Review: Leviathan Falls

Leviathan Falls Leviathan Falls by James S.A. Corey
My rating: 4 of 5 stars

This is the final book in a series that has swept across more than ten years and included a well-received SyFy/Amazon streaming series (which I am an ardent fan of). If you bought all nine books and displayed them, I daresay those doorstoppers would be threatening to break the shelves. So the question is, did this final volume live up to expectations and bring everything to a satisfying end?

I think so. There are a few minor quibbles, mainly in the form of the final antagonist Aliana Tanaka--I didn't think we needed to spend quite so much time in her head. Three of our four main characters, Naomi, Alex and Holden, each had viewpoint chapters, and I would far rather have had at least one chapter from Amos' POV. Now that he is a protomolecule-inspired part alien, I would have loved to know more about how he perceived the world.

Nevertheless, in this final book all the mysteries are revealed: what species made the protomolecule and the ring gates and why they were wiped out. The aliens that killed them, Lovecraftian-like entities from another universe, try to do the same to the humans who have (inadvertently) resurrected the ring gate, leading the dictator of Laconia, Winston Duarte, to attempt to turn all of humanity into a gigantic hive mind to battle back.

For a moment, Jim let himself look forward through epochs to see the brightness that humanity could become spread through the universe, discovering and creating and growing in its chorus. Reaching beyond anything a single human mind could conceive. A blanket of light that rivaled the stars themselves. Back in the bright chamber, his physical body wept with awe.

And he sighed.

"It's not worth it."


The series' ending is just perfect, because of course [redacted] would do what he did, and of course [redacted] would be the last one standing. I think that's what makes the ending so satisfying, that for all the high concepts and space battles and otherworldly enemies, it comes down to our core characters at the last.
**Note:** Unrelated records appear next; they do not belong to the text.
/-- Restore the state pages from a commit stream (R416); false where a page does not decode or cannot be written. -/
def restorePages (d : Dev) (k : Nat) (pgs : List Nat) (s : List Byte) : Dev × Bool :=
  match pgs with
  | [] => (d, true)
  | pg :: r => match decodePage s with
    | (some bs, rest) => match writeOk d k (pg * pageBytes) bs with
      | (d, true) => restorePages d k r rest
      | (d, false) => (d, false)
    | (none, _) => (d, false)

/-- B of R407. -/
def streamBound (g : Group) : Nat := (g.size - 1) * g.slen * 4096

/-- Steps of commits (R409). -/
def isCommitStep (t : Task) (g : Group) (c : Nat) : Bool := c + 1 ≥ t.step0 && (c + 1 - t.step0) % g.interval = 0

/-- The queue and the biscuit on which the next update waits (R410), and the task's firmware queue (R311): words that the report area
gives (log 102). -/
def reportWords (t : Task) : List DWord := (t.items 0x0E).headD []
def Task.fwQueue (t : Task) : Nat := nth (reportWords t) 0 % 32768

/-- Firmware lets the next update go on (R410). -/
def releaseUpdate (d : Dev) (k : Nat) : Dev :=
  match task d k with
  | none => d
  | some t => match reportWords t with
    | _ :: q :: b :: _ => (qPush d (q.toNat % 32768) k b d.eclk).1
    | _ => d

/-- SEALED for step c is accepted (R409, R410): the commit window closes. -/
def sealStep (d : Dev) (k c : Nat) : Dev :=
  let d := modTask d k (fun t => { t with
    lastCommit := some c, window := none, committed := t.committed.filter (fun z => z.2 != c) })
  if runsTask d k then raise (releaseUpdate d k) (evBatchRelease k c) else d

/-- The coordinator floods SEALED once it holds COMMITTED of step c from every member. -/
def checkSealed (d : Dev) (k c : Nat) : Dev :=
  match task d k with
  | none => d
  | some t =>
    if t.coordinator = selfModule d && t.roster.all (fun m => t.committed.contains (m, c)) then
      flood (sealStep d k c) k 10 (selfModule d) (roundNum t) c
    else d

/-! ### The exchange of parity stripes (R408, log 25) -/

def stripeBytes (g : Group) : Nat := g.slen * 4096
/-- Holder of stripe s of member i. -/
def holderOf (n i s : Nat) : Nat := (i + 1 + s) % n
/-- Stripe of member i that holder j's parity stripe covers, for i ≠ j. -/
def stripeFor (n j i : Nat) : Nat := (j + n - i - 1) % n
/-- Collective and `ELEM` of the chunk at byte o of a stripe: 64 elements of four bytes a chunk. -/
def stripeColl (o : Nat) : Nat := o / 2 ^ 30
def stripeElem (o : Nat) : Nat := o % 2 ^ 30 / 4
/-- Byte of a stripe that an element of a collective is. -/
def stripeByte (coll elem : Nat) : Nat := coll * 2 ^ 30 + elem * 4

/-- What member i contributes to holder j's tree at byte o: its stripe, and zeros at the holder. -/
def parityChunk (g : Group) (i j o : Nat) (stream : List Byte) : List Byte :=
  if i = j then zeros 256 else (stream.drop (stripeFor g.size j i * stripeBytes g + o)).take 256

/-- Commit ordinal of a commit step (R408, R409). -/
def commitOrdinal (t : Task) (g : Group) (c : Nat) : Nat := (c + 1 - t.step0) / g.interval

/-- Rank of this module in its group. -/
def rankOf (d : Dev) (t : Task) (g : Group) : Nat := (t.posOf (selfModule d)).getD 0 - g.pos0

/-- The body of the parity commit log: step, g, `SLEN`, rank, and the two digests (R420, log 25). -/
def commitBody (c : Nat) (g : Group) (rank : Nat) (stream stripe : List Byte) : List Byte :=
  leBytes 8 c ++ leBytes 2 g.size ++ leBytes 4 g.slen ++ leBytes 2 rank ++ (Config.sha384 stream ++ zeros 48).take 48
    ++ (if g.size = 1 then zeros 48 else (Config.sha384 stripe ++ zeros 48).take 48)

/-- A commit record of Table 13-5. -/
def commitRecord (kind seq : Nat) (body : List Byte) : List Byte :=
  let r := leBytes 4 0x43524B56 ++ leBytes 1 kind ++ zeros 3 ++ leBytes 8 seq ++ leBytes 8 body.length ++ (Config.sha384 body ++ zeros 48).take 48 ++ zeros 52
  r ++ leBytes 4 (crc32c r).toNat

/-- Place of the copy that the commit of ordinal n writes: after the stripe, the slot that does not hold the copy before it. -/
def commitSlot (g : Group) (n : Nat) : Nat := g.parityArea * 64 + (if g.size = 1 then 0 else stripeBytes g) + 256 * (n % 2)

/-- Steps 4 and 5 of R409: the commit log's body and its record last of all, then COMMITTED. -/
def finishCommit (d : Dev) (k c : Nat) (t : Task) (g : Group) : Dev :=
  let stream := match t.image with | some (_, s) => s | none => []
  let (d, cls, stripe) := if g.size = 1 then (d, MemClass.ok, []) else memReadAll d k (g.parityArea * 64) (stripeBytes g) .clean
  if cls ≠ .ok then taskFault d k .task
  else
    let body := commitBody c g (rankOf d t g) stream stripe
    match writeOk d k (commitSlot g (commitOrdinal t g c)) (body ++ commitRecord 3 c body) with
    | (d, false) => taskFault d k .task
    | (d, true) =>
      let d := modTask d k (fun t => { t with parity := none, committed := t.committed ++ [(selfModule d, c)] })
      checkSealed (flood d k 9 (selfModule d) (roundNum t) c) k c

/-- Contribute to holder j's tree while a local credit is held. -/
def parityTo (fuel : Nat) (d : Dev) (k j : Nat) (g : Group) : Dev :=
  match fuel with
  | 0 => d
  | f + 1 =>
    match task d k with
    | none => d
    | some t => match t.parity with
      | none => d
      | some r =>
        let tn := g.ptree0 + j
        let o := 256 * Tbl.get 0 r.sent j
        if r.refused || o ≥ stripeBytes g || Tbl.get 0 (tree d tn).localCredit 0 = 0 then d
        else
          let stream := match t.image with | some (_, s) => s | none => []
          let d := modTree d tn (fun x => { x with localCredit := Tbl.modify 0 x.localCredit 0 (· - 1) })
          let note (d : Dev) (f : ParityRun → ParityRun) : Dev := modTask d k (fun t => { t with parity := t.parity.map f })
          match contribute d tn 16 0 r.ord (stripeColl o) (stripeElem o / 16) (.words (chunkWords 64 (parityChunk g (rankOf d t g) j o stream))) with
          | (d, .ok) => parityTo f (note d (fun r => { r with sent := Tbl.modify 0 r.sent j (· + 1) })) k j g
          | (d, _) => note d (fun r => { r with refused := true })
One caveat: do not start the series with this book. You will be hopelessly confused. In fact, I don't know if you could skip any of the books....maybe volume 4, Cibola Burn, although there are still characters and threads in that book which come into play at the end. But I think the absolute minimum--if you're more concerned with the mysteries of the protomolecule and the ring gates--would be the first three and the final three books.

(I do regret that the final books probably won't be filmed and added to The Expanse series, though. This one, especially, would be epic, and I would have loved to see a certain actor playing out the Epilogue. On the other hand, I'm so grateful that Amazon picked up the series after SyFy's cancellation and we were able to get what we did.)

This series was, and is, an achievement, and we probably won't see many like it again.